Empirical and other academic studies that review only "proxy fights" while excluding pressure campaigns and most contest settlements miss this considerably larger universe of shareholder activism entirely, and consequently unintentionally understate its significance. (189) In 2005, for example, only 10 of the situations in this Article's survey counted as tracked "proxy fights" in the widely-used Georgeson Shareholder Annual Corporate Governance Review data. (190) Acquiring a better understanding of hedge fund activism means probing deeper into publicly reported hedge fund campaigns--something this Article has taken a first step towards doing--though even then quiet settlements, private negotiations, and some less-reported situations are inevitably missed. (191) It only remains certain that hedge fund activism plays a far more important role in corporate governance than a simple look at the raw numbers would first suggest.
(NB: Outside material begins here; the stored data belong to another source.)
-- ==== Sys2Proof/Machine/Decoder.lean ====
section
/-!
DEFINITION. The frame decoder and the conversions (spec/42_decoder.md): U_DECODE, DECODE, CVT_V, CVT_MV.
-/

namespace Sys2Proof.Machine

/-- U_DECODE (rule R112): TMP <- DecodeFn of the receive buffer; F_WRONG_STATE on an unwritten byte. -/
def execUDecode (s : State) : Out :=
  microOp .uDecode s fun c k =>
    match memReadAll s.rx 0 frameLen with
    | some b => moveOn c k (s.setTmp (some (decodeFn b)))
    | none => raiseFault .wrongState c.opcode s

/-- DECODE (rule R113): the first 27 bytes of the operand; F_SHORT_BUFFER, with UPC at (DECODE, 0), for
fewer. -/
def execDecode (buf : List Byte) (s : State) : Out :=
  hostCommand .decode s fun s' =>
    if buf.length < frameLen then raiseFault .shortBuffer Command.decode.opcode s'
    else returnOk (.frame (decodeFn (buf.take frameLen))) s'

/-- CVT_V (rule R118). -/
def execCvtV (code : Word) (s : State) : Out :=
  hostCommand .cvtV s fun s' => returnOk (.f32 (cvtVolts s.cfg.cvtArith code)) s'

/-- CVT_MV (rule R119). -/
def execCvtMv (code : Word) (s : State) : Out :=
  hostCommand .cvtMv s fun s' => returnOk (.f32 (cvtMillivolts s.cfg.cvtArith code)) s'

end Sys2Proof.Machine
end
B. Activist Hedge Funds As Shareholders

Taking the reality of all this hedge fund activism and trying to fit it into the various corporate governance theories that have been worked out over the years makes for an interesting exercise. Nothing quite fits.

1. Ownership and Control

As with almost all exercises such as this one, the starting point is the 1932 classic by Adolf Berle and Gardner Means, The Modern Corporation and Private Property, (192) which first clearly articulated and popularized the notion that widely dispersed shareholdings had effectively separated ownership from control in public corporations. "Under such conditions," Berle and Means wrote, "control may be held by the directors or titular managers who can employ the proxy machinery to become a self-perpetuating body, even though as a group they own but a small fraction of the stock outstanding." (193) By the mid 1970s, the principal concern had become how shareholders (the owners) could control and monitor their agents (the directors and managers) while minimizing the "monitoring costs designed to limit the aberrant activities of the agent[s]." (194) Such activities might include almost any imaginable unremunerative sin, including shirking, chasing after perquisites, empire building, and a host of other "rent seeking" crimes. An influential group of scholars writing in this tradition came to see the corporation as a "nexus" or "set of explicit and implicit contracts" among employees, managers and other constituencies, with the shareholders getting "votes rather than explicit promises." (195) According to the theory, "[v]otes make it possible for the investors to replace the managers." (196)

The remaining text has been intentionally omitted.